Now this boy was an orphan, but his brother saw that he was missing. When the boy did not return to the village his brother went out and came upon the clearing with the termite hill, and he saw the wooden drum, saw the pair of sticks. He picked them up and he too started playing, and the genie came out from behind the termite hill and repeated the challenge he had given to the first boy.

So the brother started playing, and he played “kak ka kak kak kak ka ka kak kak” with one hand, and with the other he played against it, a steady pulse that worked against the first rhythm. And the genie danced, with his leg to one rhythm of the boy and with his arm to the other rhythm of the boy and his eye grew wide with fear. The rhythms of the boy called to nature. And the grass of the clearing began to grow fast enough to see. And the termites came streaming out of the hill. And all around conflict arose and then harmony arose out of the conflict. Over head birds flew in steady circles around the boy and the dancing genie. And when the genie tired, which happened quickly from his dancing to the combined rhythms, he went behind the termite hill. But he was seen by the birds, who were allies of the drum, and when the genie would hide, the birds would all scream as one, a long note covering the whole length of a cycle of the boys rhythm. And the boy saw the birds and he heard the birds. And he saw that he was awaking magic with his rhythm and he saw that something in the genie’s dance was amiss. Soon the boy began to follow him around the hill, and the genie was unable to rest at all. He eventually grew so tired that he collapsed, the solitary eye still open wide. The boy picked up the drum and returned to the village where it became an object of reverence. People learned from its sound, learned how the sounds they made affected the world around them. The drum showed them connection, between themselves and the everything else. And the drum was mixed up in that. It was the catalyst, boy. It sat between, in a limbo land, straddling the line between the known and unknown, present in both. Able to call on both. ”
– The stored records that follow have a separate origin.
-- ==== Sys2Proof/Machine/Pseudo.lean ====
section
/-! DEFINITION. The pseudo-instructions of spec/30_encoding.md R80: an assembler's spelling of instructions the hardware
has. The hardware knows none of them (R80), and decoding gives only their expansions. `x1` is the link register of RET
by convention only (R173). -/

namespace Sys2Proof.Machine

def pseudoNop : Instr := .addi 0 0 0
def pseudoMv (rd rs : RegIdx) : Instr := .addi rd rs 0
def pseudoLi (rd : RegIdx) (imm : Word) : Instr := .addi rd 0 imm
def pseudoNot (rd rs : RegIdx) : Instr := .xori rd rs (-1)
def pseudoNeg (rd rs : RegIdx) : Instr := .sub rd 0 rs
def pseudoSeqz (rd rs : RegIdx) : Instr := .sltiu rd rs 1
def pseudoSnez (rd rs : RegIdx) : Instr := .sltu rd 0 rs
def pseudoJ (offset : Word) : Instr := .jal 0 offset
def pseudoJr (rs : RegIdx) : Instr := .jalr 0 rs 0
def pseudoRet : Instr := .jalr 0 1 0
def pseudoBeqz (rs : RegIdx) (offset : Word) : Instr := .beq rs 0 offset
def pseudoBnez (rs : RegIdx) (offset : Word) : Instr := .bne rs 0 offset

/-- The LUI immediate of a general LI: the field `(imm + 0x800) >> 12`, placed in bits 31:12. -/
def liUpper (imm : Word) : Word := (imm + 0x800#32).extractLsb' 12 20 ++ 0#12

/-- The ADDI immediate of a general LI: the low 12 bits, sign-extended. -/
def liLower (imm : Word) : Word := (imm.extractLsb' 0 12).signExtend 32

/-- A general LI: LUI, then ADDI on the same register. -/
def pseudoLiWide (rd : RegIdx) (imm : Word) : Instr × Instr :=
  (.lui rd (liUpper imm), .addi rd rd (liLower imm))

end Sys2Proof.Machine
end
The boy had been listening, seen the patterns on the wooden drum shift and move around to the flow of the old man’s story. He had a slightly dazed look in his young blue eyes.

Man said: “That’s a story about you, boy. Recognize. Now play with me.”

And the man played his wooden drum, which rattled like seeds in a dried up gourd, and he shook the leaves from the trees, swirled up the debris on the ground until everything around in the park was swirling and whirling to the rhythm. And the boy played along to the rhythm of the man’s drum. The boy closed his eyes, lost in the trance of the cycles and as he did he saw that the sound of his own drum had stopped. So the boy opened his eyes, saw the sticks in his hands, the wooden drum in front of him. His drum was gone, had disappeared. And the ragged man had twinkled away, twinkled away with the boy’s drum. The man had given him instead the wooden drum, which hummed quietly to itself.

The boy struck the wooden drum, but no sound came out. He struck it again and it remained silent.

Small park bathed in summer, small park bathed in silence. And on the bench sat the boy, a quiet boy now, eyes wide open, striking the wooden drum again and again, without a sound escaping other than the drum’s own serene hum; hissing like a serpent, like the wind through the desert, like a bee stumbling around in the air from too much nectar.

I am indebted to Drumming at the Edge of Magic by Mickey Hart, which provided the inspiration for this story and also the Dan creation myth, of which the Man’s tale is a variation.